Eliminating tens of thousands of dollars in property tax and mortgage interest deductions for suburban and exurban property owners will wipe out the meager, temporary tax cuts all but the super wealthy receive from the Republican tax law—unless you are lucky enough to qualify for the extra-low tax rate added to the law by Wisconsin Sen. Ron Johnson that is available only to owners of special “pass through” businesses—such as those owned by…Trump and Johnson.
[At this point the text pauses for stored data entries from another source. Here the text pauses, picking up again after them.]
-- ==== Sys2Proof/Safety.lean ====
section
/-! DEFINITION. The terms in which claims about the machine are stated: what a command answers, the parts of the state that it leaves alone,
and the invariants of the machine. -/

namespace Sys2Proof.Machine

/-- A command answers a next state that has a property. -/
def Completes (c : Instr) (s : State) (p : State → Prop) : Prop := ∃ t, exec c s = .next t ∧ p t

/-- The device without what a notification may change: registers and counters, interrupts, outputs, the control messages, the error logs and the
copy of the log in the island. Two devices with the same rest differ in those at most. -/
def Dev.rest (d : Dev) : Dev :=
  { d with regs := Dev.reset.regs, irq := Dev.reset.irq, out := [], ctl := Dev.reset.ctl, ras := Dev.reset.ras, side := Dev.reset.side }

/-- The fuses that only ever gain (R486, R490, R521): FW_SVN never falls, the owner's key hash is set once, and a debug port that is disabled
stays disabled. -/
def Fuses.Grow (a b : Fuses) : Prop :=
  a.svn ≤ b.svn ∧ (a.dbgOff = true → b.dbgOff = true) ∧ (a.ownerHash ≠ 0 → b.ownerHash = a.ownerHash)

/-- The state after a block command that runs to its end with status OK (R68): BUSY set, the command's effect, and the end of the command. -/
def State.commandDone (page sts bit : Nat) (f : Dev → Dev) (s : State) : State :=
  s.onDev fun d => (f (d.cmdBegin sts)).cmdEnd page sts bit .ok

/-- The state after a block command that another event ends (R67, R68): BUSY set and the command's effect so far. -/
def State.commandBegun (sts : Nat) (f : Dev → Dev) (s : State) : State := s.onDev fun d => f (d.cmdBegin sts)

end Sys2Proof.Machine
end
Gov. Scott Walker’s Wisconsin still qualifies as a high-tax state despite everything he’s done since 2010 to join the race to the bottom in taxation that, for decades, has left Southern states like Mississippi and Alabama trailing the nation in education, public health and survival benefits. Walker’s failed to completely dismantle public institutions and services created by more progressive past leaders—both Democrat and Republican. We’re not a backwoods, dirt-road state yet.
Punishing Wisconsin
By voting for a tax law punishing Wisconsin, the state’s five Republican congressmen now join newly endangered Republican congressmen from other higher tax states—including three from Minnesota, three from Iowa, nine from New York (five of whom voted against the Republican tax cuts), five from New Jersey (four voting against) and a whopping 14 from California (only three voting against). Since Democrats need to flip only 24 seats to control the House, gains in those five states alone could do it.
Since Ryan was one of the few who actually knew the details of the tax law before it passed, that could explain the report that Ryan might not run for reelection. So, how ethical was it for Ryan to pressure fellow Republicans to vote for an unpopular tax bill when he was considering avoiding the political consequences himself?
No one will be surprised if even more horrors are uncovered in the monstrous, thrown-together Republican tax law before the 2018 elections. But Democrats already know enough about the disastrous consequences for upper-middle class property owners in the suburbs and beyond to speed up the already rapidly growing Democratic vote in many of those areas. That has the power to change political control at both the state and national levels. Gerrymandered voting districts may not be enough to save Republicans in a midterm wave if energized Democrats attract more votes than Republicans statewide.